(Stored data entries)
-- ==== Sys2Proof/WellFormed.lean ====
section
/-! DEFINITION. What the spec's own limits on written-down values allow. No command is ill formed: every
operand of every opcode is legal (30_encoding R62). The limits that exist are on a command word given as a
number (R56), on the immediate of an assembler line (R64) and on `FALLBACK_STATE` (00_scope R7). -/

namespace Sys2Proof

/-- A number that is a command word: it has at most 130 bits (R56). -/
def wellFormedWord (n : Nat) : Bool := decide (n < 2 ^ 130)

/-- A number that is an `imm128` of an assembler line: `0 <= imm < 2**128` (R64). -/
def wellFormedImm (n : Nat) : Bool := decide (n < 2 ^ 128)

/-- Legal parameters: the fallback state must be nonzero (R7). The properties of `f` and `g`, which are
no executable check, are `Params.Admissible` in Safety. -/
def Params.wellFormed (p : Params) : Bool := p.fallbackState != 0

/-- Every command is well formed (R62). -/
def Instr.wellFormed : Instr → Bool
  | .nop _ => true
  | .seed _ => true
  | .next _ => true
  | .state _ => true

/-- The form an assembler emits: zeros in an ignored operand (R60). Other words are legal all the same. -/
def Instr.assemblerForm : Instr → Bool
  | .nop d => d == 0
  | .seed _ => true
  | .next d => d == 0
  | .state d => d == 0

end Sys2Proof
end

---

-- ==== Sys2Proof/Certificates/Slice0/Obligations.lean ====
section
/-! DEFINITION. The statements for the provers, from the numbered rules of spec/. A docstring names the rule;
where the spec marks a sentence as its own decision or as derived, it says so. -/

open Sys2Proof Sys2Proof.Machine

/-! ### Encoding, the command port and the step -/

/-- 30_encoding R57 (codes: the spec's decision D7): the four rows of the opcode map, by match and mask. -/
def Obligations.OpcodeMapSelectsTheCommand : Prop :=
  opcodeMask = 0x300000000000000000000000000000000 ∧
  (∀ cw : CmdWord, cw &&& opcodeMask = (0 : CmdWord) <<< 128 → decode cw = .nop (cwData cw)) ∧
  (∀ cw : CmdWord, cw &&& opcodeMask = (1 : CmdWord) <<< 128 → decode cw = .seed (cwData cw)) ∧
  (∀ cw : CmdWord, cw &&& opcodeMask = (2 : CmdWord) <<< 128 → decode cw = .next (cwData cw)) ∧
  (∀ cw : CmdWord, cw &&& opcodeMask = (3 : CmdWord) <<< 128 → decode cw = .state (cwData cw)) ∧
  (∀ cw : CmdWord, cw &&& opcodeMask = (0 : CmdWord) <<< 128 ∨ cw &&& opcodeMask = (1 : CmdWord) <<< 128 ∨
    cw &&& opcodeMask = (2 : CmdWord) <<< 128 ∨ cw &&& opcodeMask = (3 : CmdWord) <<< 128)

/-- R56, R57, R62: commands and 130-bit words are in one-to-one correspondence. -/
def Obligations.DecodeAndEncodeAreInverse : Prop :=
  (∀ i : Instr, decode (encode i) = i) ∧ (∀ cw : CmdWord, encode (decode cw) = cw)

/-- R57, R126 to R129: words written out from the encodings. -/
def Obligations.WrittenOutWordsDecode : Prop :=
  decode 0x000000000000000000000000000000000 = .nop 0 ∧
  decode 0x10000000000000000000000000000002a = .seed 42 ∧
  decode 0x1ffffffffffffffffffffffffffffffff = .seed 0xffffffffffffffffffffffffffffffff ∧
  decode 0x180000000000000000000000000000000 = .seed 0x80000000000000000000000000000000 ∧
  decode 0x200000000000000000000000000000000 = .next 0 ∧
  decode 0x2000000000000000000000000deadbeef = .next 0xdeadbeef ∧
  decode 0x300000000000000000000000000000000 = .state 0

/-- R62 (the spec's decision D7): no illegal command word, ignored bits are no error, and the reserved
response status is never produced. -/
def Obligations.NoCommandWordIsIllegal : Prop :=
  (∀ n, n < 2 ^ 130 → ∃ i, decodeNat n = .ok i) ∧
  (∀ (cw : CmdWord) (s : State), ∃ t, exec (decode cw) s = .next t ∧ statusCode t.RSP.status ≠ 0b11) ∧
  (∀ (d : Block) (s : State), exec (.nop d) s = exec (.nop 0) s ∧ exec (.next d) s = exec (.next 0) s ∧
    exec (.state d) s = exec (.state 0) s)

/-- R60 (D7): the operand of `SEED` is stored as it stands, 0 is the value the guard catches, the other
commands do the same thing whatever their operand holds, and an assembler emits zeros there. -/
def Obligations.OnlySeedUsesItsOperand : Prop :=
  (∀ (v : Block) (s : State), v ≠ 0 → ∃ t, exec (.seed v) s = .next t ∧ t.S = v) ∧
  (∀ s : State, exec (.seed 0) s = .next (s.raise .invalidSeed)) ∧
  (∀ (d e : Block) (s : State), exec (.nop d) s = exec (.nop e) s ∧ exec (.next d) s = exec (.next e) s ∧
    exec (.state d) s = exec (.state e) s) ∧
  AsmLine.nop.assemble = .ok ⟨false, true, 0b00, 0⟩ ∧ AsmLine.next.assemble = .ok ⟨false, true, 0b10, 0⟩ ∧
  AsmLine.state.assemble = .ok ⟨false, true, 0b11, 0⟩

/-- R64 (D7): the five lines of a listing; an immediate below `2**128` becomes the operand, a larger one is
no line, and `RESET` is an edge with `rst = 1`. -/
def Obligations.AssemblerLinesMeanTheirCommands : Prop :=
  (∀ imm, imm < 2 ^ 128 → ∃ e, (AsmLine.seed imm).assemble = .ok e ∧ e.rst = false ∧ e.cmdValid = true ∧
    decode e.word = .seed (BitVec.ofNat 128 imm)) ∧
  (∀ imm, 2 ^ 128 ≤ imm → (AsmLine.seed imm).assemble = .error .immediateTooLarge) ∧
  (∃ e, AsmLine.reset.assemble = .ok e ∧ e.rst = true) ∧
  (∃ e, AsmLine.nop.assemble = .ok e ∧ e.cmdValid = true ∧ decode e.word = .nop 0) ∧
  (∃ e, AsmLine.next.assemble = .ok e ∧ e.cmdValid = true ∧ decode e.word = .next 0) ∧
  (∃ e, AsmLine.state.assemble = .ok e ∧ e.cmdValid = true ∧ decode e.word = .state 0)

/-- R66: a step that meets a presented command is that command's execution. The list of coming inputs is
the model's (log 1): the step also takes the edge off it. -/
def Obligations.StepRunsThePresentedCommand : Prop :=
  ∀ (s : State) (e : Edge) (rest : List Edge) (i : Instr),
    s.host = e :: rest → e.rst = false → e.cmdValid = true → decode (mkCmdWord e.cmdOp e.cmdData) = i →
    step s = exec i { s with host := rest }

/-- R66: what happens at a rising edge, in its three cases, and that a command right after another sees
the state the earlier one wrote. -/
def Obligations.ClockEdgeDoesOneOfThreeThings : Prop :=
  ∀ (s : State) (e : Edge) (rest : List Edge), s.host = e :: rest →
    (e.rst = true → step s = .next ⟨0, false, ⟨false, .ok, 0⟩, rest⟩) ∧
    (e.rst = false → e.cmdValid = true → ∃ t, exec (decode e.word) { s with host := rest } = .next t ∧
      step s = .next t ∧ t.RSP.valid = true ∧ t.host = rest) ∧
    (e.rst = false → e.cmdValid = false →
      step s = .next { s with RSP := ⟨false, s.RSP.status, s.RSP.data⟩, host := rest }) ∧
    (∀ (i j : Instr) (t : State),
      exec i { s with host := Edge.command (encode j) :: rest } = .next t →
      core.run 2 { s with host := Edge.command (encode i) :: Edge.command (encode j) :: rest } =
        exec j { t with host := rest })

...

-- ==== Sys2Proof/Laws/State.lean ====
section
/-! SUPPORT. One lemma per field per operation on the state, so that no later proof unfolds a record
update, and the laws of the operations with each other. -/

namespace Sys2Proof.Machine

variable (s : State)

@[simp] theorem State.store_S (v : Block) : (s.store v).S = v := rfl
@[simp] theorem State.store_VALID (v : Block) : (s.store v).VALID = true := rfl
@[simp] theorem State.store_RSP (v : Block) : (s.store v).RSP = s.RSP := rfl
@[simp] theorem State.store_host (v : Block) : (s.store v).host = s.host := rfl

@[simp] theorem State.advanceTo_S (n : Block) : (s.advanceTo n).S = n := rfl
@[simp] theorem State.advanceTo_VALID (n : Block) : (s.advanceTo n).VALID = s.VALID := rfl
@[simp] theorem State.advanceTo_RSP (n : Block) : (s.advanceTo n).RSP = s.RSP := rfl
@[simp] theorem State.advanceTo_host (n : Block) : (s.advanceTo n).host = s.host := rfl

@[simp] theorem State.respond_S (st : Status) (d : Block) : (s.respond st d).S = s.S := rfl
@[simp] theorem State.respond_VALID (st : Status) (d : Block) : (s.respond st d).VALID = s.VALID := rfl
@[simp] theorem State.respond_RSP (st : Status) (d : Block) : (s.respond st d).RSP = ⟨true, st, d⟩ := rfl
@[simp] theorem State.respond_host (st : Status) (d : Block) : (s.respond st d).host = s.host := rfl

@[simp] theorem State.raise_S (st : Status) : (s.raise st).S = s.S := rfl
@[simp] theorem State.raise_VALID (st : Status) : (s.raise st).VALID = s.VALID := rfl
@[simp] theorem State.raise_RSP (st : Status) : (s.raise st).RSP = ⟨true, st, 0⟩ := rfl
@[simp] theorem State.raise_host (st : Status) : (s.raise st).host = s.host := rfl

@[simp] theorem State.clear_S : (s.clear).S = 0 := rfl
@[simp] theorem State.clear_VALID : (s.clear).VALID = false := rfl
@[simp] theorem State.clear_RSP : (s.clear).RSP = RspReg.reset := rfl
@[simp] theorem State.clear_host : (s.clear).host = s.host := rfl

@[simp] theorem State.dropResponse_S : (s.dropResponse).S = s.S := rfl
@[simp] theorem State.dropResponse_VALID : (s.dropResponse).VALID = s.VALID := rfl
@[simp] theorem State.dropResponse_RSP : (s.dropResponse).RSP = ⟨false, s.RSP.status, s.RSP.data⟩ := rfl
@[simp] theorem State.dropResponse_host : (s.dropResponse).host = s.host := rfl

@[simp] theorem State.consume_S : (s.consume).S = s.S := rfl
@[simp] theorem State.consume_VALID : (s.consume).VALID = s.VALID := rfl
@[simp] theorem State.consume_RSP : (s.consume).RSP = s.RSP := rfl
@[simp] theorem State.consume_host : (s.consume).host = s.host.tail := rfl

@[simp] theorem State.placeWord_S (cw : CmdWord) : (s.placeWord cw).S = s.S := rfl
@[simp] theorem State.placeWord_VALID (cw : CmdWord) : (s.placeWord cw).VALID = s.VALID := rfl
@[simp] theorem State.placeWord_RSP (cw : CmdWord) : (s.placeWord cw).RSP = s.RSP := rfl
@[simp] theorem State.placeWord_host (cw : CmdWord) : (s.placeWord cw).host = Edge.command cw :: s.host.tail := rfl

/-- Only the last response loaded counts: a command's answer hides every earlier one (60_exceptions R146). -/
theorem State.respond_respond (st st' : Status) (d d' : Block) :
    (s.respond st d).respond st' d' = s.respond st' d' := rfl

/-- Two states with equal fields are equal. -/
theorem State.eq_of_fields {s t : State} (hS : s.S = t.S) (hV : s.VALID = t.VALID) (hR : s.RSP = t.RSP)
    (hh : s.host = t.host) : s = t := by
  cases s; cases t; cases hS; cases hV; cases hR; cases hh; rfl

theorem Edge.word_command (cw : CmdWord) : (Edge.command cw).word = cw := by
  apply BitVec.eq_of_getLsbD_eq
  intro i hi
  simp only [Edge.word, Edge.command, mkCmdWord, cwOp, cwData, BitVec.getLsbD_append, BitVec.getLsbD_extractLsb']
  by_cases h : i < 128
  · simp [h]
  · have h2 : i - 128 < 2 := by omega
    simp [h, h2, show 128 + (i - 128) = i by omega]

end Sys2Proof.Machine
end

— PROBLEM TO WORK ON —
Which lines above run from the one containing "s.host = e :: rest → e.rst" down to the one containing "(∀ (i j : Instr)"? Repeat exactly those, both ends included, and nothing else.

— TASK RESULT —
    s.host = e :: rest → e.rst = false → e.cmdValid = true → decode (mkCmdWord e.cmdOp e.cmdData) = i →
    step s = exec i { s with host := rest }

/-- R66: what happens at a rising edge, in its three cases, and that a command right after another sees
the state the earlier one wrote. -/
def Obligations.ClockEdgeDoesOneOfThreeThings : Prop :=
  ∀ (s : State) (e : Edge) (rest : List Edge), s.host = e :: rest →
    (e.rst = true → step s = .next ⟨0, false, ⟨false, .ok, 0⟩, rest⟩) ∧
    (e.rst = false → e.cmdValid = true → ∃ t, exec (decode e.word) { s with host := rest } = .next t ∧
      step s = .next t ∧ t.RSP.valid = true ∧ t.host = rest) ∧
    (e.rst = false → e.cmdValid = false →
      step s = .next { s with RSP := ⟨false, s.RSP.status, s.RSP.data⟩, host := rest }) ∧
    (∀ (i j : Instr) (t : State),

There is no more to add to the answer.